RYL Forums

RYL Forums (https://www.recoveryourlife.com/forum/index.php)
-   Veterans Board (https://www.recoveryourlife.com/forum/forumdisplay.php?f=34)
-   -   Virtual Psych ward! (https://www.recoveryourlife.com/forum/showthread.php?t=1312)

PoisonedApple 07-05-2010 07:06 PM

sorry but this is mostly going to be general instead of directed individual replies...
laura- I know exactly what you mean...i'm considering moving to a place neither d nor i have family so i can have space and a new start for my family and be who i feel i am not who others feel i should be but we shall see, with the economy as shitty as it is that probably won't happen any time soon... i think a fresh start is exactly what u and i need :)
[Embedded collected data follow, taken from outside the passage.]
def wptFields0 : List Fld :=
  [WPT_STATUS_PORTUP, WPT_STATUS_WORLDS, WPT_TSYNC_GM, WPT_TSYNC_LOCKED, WPT_TSYNC_HOLDOVER,
   WPT_TSYNC_OFFSET_NS, WPT_LIMIT_MISSLIM, WPT_LIMIT_HOLDLIM, WPT_LIMIT_SILENCE, WPT_WSEL_WORLD,
   WPT_WSTATE_STATE, WPT_WSTATE_CLASS, WPT_WSTATE_PORT, WPT_WSTATE_PAN, WPT_WSTATE_VALID,
   WPT_WSTATE_WGEN, WPT_WTICK_TICK, WPT_WMISS_MISSES, WPT_WMISS_CONSEC, WPT_WMISS_STALE,
   WPT_WPART_LATE, WPT_WPART_DUP, WPT_WPART_ORDER, WPT_WPART_GAP]
def wptFields1 : List Fld :=
  [WPT_WSEQ_RXSEQ, WPT_WSEQ_TXSEQ, WPT_PSTAT_STATE, WPT_PSTAT_PREEMPT, WPT_PSTAT_JUMBO,
   WPT_PSTAT_GCLEN, WPT_PCNT_TX, WPT_PCNT_RX, WPT_PERR_FCS, WPT_PERR_PAUSE, WPT_PERR_OTHERTYPE,
   WPT_PERR_PREEMPTED]
/-- Every field of block `wpt`. -/
def wptFields : List Fld := wptFields0 ++ wptFields1

def hcxFields0 : List Fld :=
  [HCX_STATUS_KEEPER, HCX_STATUS_JOBS, HCX_STATUS_TAKEN, HCX_CMDLIM_MS, HCX_YIELD_COUNT,
   HCX_YIELD_LAST, HCX_QSQ_BASE, HCX_QCQ_BASE, HCX_QCFG_ENABLE, HCX_QCFG_LOG2DEPTH,
   HCX_QCFG_VECTOR, HCX_QCFG_CLIENT, HCX_QSTAT_SQHEAD, HCX_QSTAT_CQTAIL, HCX_QSTAT_BADDB,
   HCX_QSTAT_INFLIGHT, HCX_CLIENT_MAXJOBS, HCX_CLIENT_JOBS]
/-- Every field of block `hcx`. -/
def hcxFields : List Fld := hcxFields0

def pcieFields0 : List Fld :=
  [PCIE_LINK_UP, PCIE_LINK_GEN, PCIE_LINK_WIDTH, PCIE_LINK_FLIT, PCIE_ERR_CORR,
   PCIE_ERR_NONFATAL, PCIE_ERR_FATAL, PCIE_ERR_RETRAINS, PCIE_MSIX_PENDING]
/-- Every field of block `pcie`. -/
def pcieFields : List Fld := pcieFields0

def ckpFields0 : List Fld :=
  [CKP_CFG_SPARE, CKP_CFG_STRAG_MS, CKP_STATE_STATE, CKP_STATE_ADOPTJOB, CKP_STATE_ADOPT_MS,
   CKP_BUF_USED_MIB, CKP_BUF_SIZE_MIB, CKP_BUDDY_RXMIB, CKP_BUDDY_HELD, CKP_JCFG_BUDDY,
   CKP_JCFG_DURABLE_K, CKP_JCFG_BUDDYRANK, CKP_JCFG_RANK, CKP_JCUT_LASTCUT, CKP_JWHOLE_LASTWHOLE,
   CKP_JDUR_LASTDURABLE, CKP_JCNT_SKIPPED, CKP_JCNT_RESENT, CKP_JCNT_PROTWAIT, CKP_JCNT_DURSKIP,
   CKP_JSTREAM_BYTES]
/-- Every field of block `ckp`. -/
def ckpFields : List Fld := ckpFields0

def cfgFields0 : List Fld :=
  [CFG_STATUS_BUSY, CFG_STATUS_SCOPE, CFG_STATUS_PAN, CFG_STATUS_JOB, CFG_LOAD_REASON,
   CFG_LOAD_KIND, CFG_LOAD_OFFSET, CFG_COUNT_LOADS, CFG_COUNT_REFUSED, CFG_DIGEST_BSDIGEST,
   CFG_LOCK_LOCKS]
/-- Every field of block `cfg`. -/
def cfgFields : List Fld := cfgFields0

def auditFields0 : List Fld :=
  [AUDIT_NEXT_SEQ, AUDIT_OLDEST_SEQ, AUDIT_ACK_SEQ, AUDIT_SIZE_RECORDS, AUDIT_WAIT_EVENTS,
   AUDIT_WAIT_US]
/-- Every field of block `audit`. -/
def auditFields : List Fld := auditFields0

def secFields0 : List Fld :=
  [SEC_POLICY_SIGNED, SEC_AGREEID_ID, SEC_SIGNID_ID, SEC_KEYS_USED, SEC_KEYS_FAILS,
   SEC_AGREEPUB_BYTES, SEC_SIGNPUB_BYTES]
/-- Every field of block `sec`. -/
def secFields : List Fld := secFields0

def dieFields0 : List Fld :=
  [DIE_ID_DIE, DIE_ID_TYPE, DIE_ID_STEPPING, DIE_BOOT_STEP, DIE_BOOT_FAIL, DIE_BOOT_CODE,
   DIE_OP_OP, DIE_OP_EFFECTIVE, DIE_TEMP_NOW, DIE_TEMP_PEAK, DIE_POWER_WATTS, DIE_TIME_TIME]
/-- Every field of block `die`. -/
def dieFields : List Fld := dieFields0

def aonFields0 : List Fld :=
  [AON_LEASE_TERM, AON_LEASE_KEEPER, AON_LEASE_PEERALIVE, AON_LEASE_FENCED, AON_LCTL_YIELD,
   AON_LCNT_TAKEOVERS, AON_LCNT_CONFLICTS, AON_RST_WARM, AON_RST_BIST, AON_RST_CAUSE,
   AON_BOOTCNT_BOOT, AON_DEVNUM_DEVICE, AON_DEVNUM_VALID]
/-- Every field of block `aon`. -/
def aonFields : List Fld := aonFields0

def clkFields0 : List Fld :=
  [CLK_TSRC_SRC, CLK_TSRC_MASTER, CLK_TSTAT_LOCKED, CLK_TSTAT_OFFSET_NS, CLK_CAP_WATTS,
   CLK_CAP_MEASURED, CLK_THERM_WARN, CLK_THR_STEPS, CLK_THR_UNMET, CLK_PDUTY_DUTY,
   CLK_PDUTY_RESERVE]
/-- Every field of block `clk`. -/
def clkFields : List Fld := clkFields0

def perfFields0 : List Fld :=
  [PERF_DSEL_EVENT, PERF_DSEL_INST, PERF_DSEL_ENABLE, PERF_DCNT_VALUE, PERF_DCNT_STAMP,
   PERF_TRCTL_RUN, PERF_TRCTL_HALTED, PERF_TRCTL_PERIOD, PERF_TRSTAT_RECORDS, PERF_TRSTAT_DROPS,
   PERF_TRG_CNT, PERF_TRG_ENABLE, PERF_TRG_ACTIONS, PERF_TRG_THRESH, PERF_TRGCNT_COUNT,
   PERF_ALSEL_ENTRY, PERF_ALSEL_RELEASE, PERF_ALDATA_BYTES, PERF_ALSTAT_USED,
   PERF_ALSTAT_OVERFLOW, PERF_ALSTAT_VECTOR]
/-- Every field of block `perf`. -/
def perfFields : List Fld := perfFields0

def tstFields0 : List Fld :=
  [TST_MODE_ENABLE, TST_MODE_SCAN, TST_HOLD_DEPTH, TST_STATUS_BUSY, TST_STATUS_TARGET,
   TST_STATUS_REMAIN_US, TST_RESULT_OUTCOME, TST_MISR_MISR, TST_COUNT_HELD, TST_COUNT_BUSYTEST,
   TST_PERT0_DCQDELAY, TST_PERT0_READYDROP, TST_PERT0_STRETCH_NS, TST_PERT1_LATEONE,
   TST_PERT1_ECCONE, TST_PERT1_ECCDOUBLE, TST_PERT1_PAN]
/-- Every field of block `tst`. -/
def tstFields : List Fld := tstFields0

end R

/-- The fields of a block, in table order. -/
def Blk.fields : Blk → List Fld
  | .die => R.dieFields
  | .sch => R.schFields
  | .mxa => R.mxaFields
  | .att => R.attFields
  | .smp => R.smpFields
  | .hbm => R.hbmFields
  | .mov => R.movFields
  | .col => R.colFields
  | .exp => R.expFields
  | .epcC => R.epcCFields
  | .perf => R.perfFields
  | .tst => R.tstFields
  | .d2d => R.d2dFields
  | .hcx => R.hcxFields
  | .pcie => R.pcieFields
  | .wpt => R.wptFields
  | .lpd => R.lpdFields
  | .cfg => R.cfgFields
  | .audit => R.auditFields
  | .sec => R.secFields
  | .aon => R.aonFields
  | .ckp => R.ckpFields
  | .epcH => R.epcHFields
  | .clk => R.clkFields
  | .fab => R.fabFields
  | .route => R.routeFields
  | .llp => R.llpFields
  | .nvt => R.nvtFields
  | .brick => R.brickFields

end Sys2Proof.Machine
end

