-- ==== Sys2Proof/Machine/State.lean ====
section
/-!
DEFINITION. The state of the RGX-20 as plain data, its faults and refusals, and the state after reset.
Register fields live in `csr`, memory bytes in `mem`, and what the spec describes as tables, queues and
machines stands in structures grouped by subsystem.
-/

namespace Sys2Proof.Machine

/-- Faults of the model. The RGX-20 has no fault that stops the device as a whole at a command: grain
faults, poison, refusals and NAKs are next states. Nothing raises this constructor. Safe. -/
inductive Fault where
  /-- Raised by no command. Safe. -/
  | none
deriving DecidableEq, Repr

/-- Refusals of the model. -/
inductive Refusal where
  /-- Raised by the dispatcher for a row that has no meaning yet. Safe. -/
  | notModelled (mnemonic : String)
  /-- Raised by a command that names a die, brick, grain, pan, port, level or register block that the
  device does not have (R1, R3, R25). Safe: the hardware has no such event. -/
  | noSuchUnit (unit : String)
deriving DecidableEq, Repr

/-! ## Grains and bricks -/

/-- GRN_STATE.STATE (R55). -/
inductive GrainRun where
  | gated | run | waitStream | waitBoundary | halted | faulted
deriving DecidableEq, Repr

/-- A grain (R28 to R46). -/
structure Grain where
  /-- 0 IDLE, 1 WORLD, 2 SLIVER (R28). -/
  role : Nat := 0
  run : GrainRun := .gated
  /-- Program counter (R55). -/
  pc : Word := 0
  /-- x1 to x31 by number; x0 is hard-wired (R30). -/
  x : AMap Word := []
  /-- f0 to f31 by number (R30). -/
  f : AMap Word := []
  /-- fflags: NX 0, UF 1, OF 2, DZ 3, NV 4 (R38). -/
  fflags : BitVec 5 := 0
  /-- frm (R38). -/
  frm : BitVec 3 := 0
  /-- SLFMT (R38). -/
  slfmt : Word := 0x00800000
  /-- GCLK cycles since the role began (R38). -/
  cycle : Nat := 0
  /-- Instructions retired (R38). -/
  instret : Nat := 0
  /-- Counted cycles since the last release (R46). -/
  wdog : Nat := 0
  win0 : WinDecl := {}
  win1 : WinDecl := {}
  /-- Bound stream ports by number (R42). -/
  ports : AMap PortDecl := []
  /-- World index in the pan and grain within world (R38). -/
  world : Nat := 0
  inWorld : Nat := 0
  /-- The grain has ended its part of stage 1 of the step (R45, R49). -/
  ended : Bool := false
  /-- The reset entry is running (R50). -/
  inReset : Bool := false
  /-- The register that takes STEPLO at the release (R39). -/
  waitRd : Nat := 0
  /-- EPOCH of the row that the grain popped last in the step (R111). -/
  epoch : Nat := 0
  /-- Registers x and f that hold data which descends from a poisoned row (R43). -/
  tx : AMap Bool := []
  tf : AMap Bool := []
deriving DecidableEq, Repr

/-- What the bit-stream fixed for a brick: its kernel descriptor and its array's stream ports. -/
structure Brick where
  desc : Option KernelDesc := none
  ports : AMap PortDecl := []
  /-- Grants of PERF_USER to the owning pan (R417). -/
  perfUser : Bool := false
deriving DecidableEq, Repr

/-! ## Matrix arrays -/

/-- A stationary set (R59, R72, R77): codes of element (i, j) at i * 128 + j, the second tile of a
paired set from 16,384 on; scales by column and block. -/
structure MxSet where
  fmt : Nat := 0
  paired : Bool := false
  vk : Nat := 0
  vn : Nat := 0
  /-- Poison cause of the set, 0 when it is not poisoned (R77). -/
  poison : Nat := 0
  /-- EPOCH of the tile's header. -/
  epoch : Nat := 0
  codes : List Nat := []
  scales : List Nat := []
deriving DecidableEq, Repr

/-- A converter block with its columns, as read at issue (R95, R96). -/
structure Conv where
  scale : Word := 0x3F800000
  colscale : List Word := []
  bias : List Word := []
  lo : Word := 0
  hi : Word := 0
  statsBase : Nat := 0
  unit : Int := 0
  margin : Nat := 0
deriving DecidableEq, Repr

/-- A convolution descriptor after clamping (R79, R81). -/
structure ConvDesc where
  inBase : Nat
  h : Nat
  w : Nat
  pixPitch : Nat
  linePitch : Nat
  outH : Nat
  outW : Nat
  kh : Nat
  kw : Nat
  tapR : Nat
  tapS : Nat
  strideH : Nat
  strideW : Nat
  dilH : Nat
  dilW : Nat
  padT : Nat
  padL : Nat
  padB : Nat
  padR : Nat
  images : Nat
  imgPitch : Nat
deriving DecidableEq, Repr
now on to more general points of conversation.... no one in here is worthless or pointless or useless. i value all of you and care about all of you. *huggles everyone tight*
yes you can go through with a separate tab open for typing a reply... but i never remember this fact on the days i need something like that done to reply to people... oh the irony.
for those who expressed concern i am feeling a little better my migraine is almost gone and the fever and upset stomach seems to have been caused mostly by the office heat/ac malfunctioning and making the building hotter than it should have been. its still out of whack today since the repair guy can't come in till tomorrow but i'll be out of the office a few times today so the temp in the high 30s to 40s should even it out a bit and make me feel less ill.
ok i think that's all i can be arsed to say for now. i'm sure there was something else i was gonna say but aw hell i can't even be arsed to capitalize anything today *shrugs*
c'est le vie (hopes for correct spellings)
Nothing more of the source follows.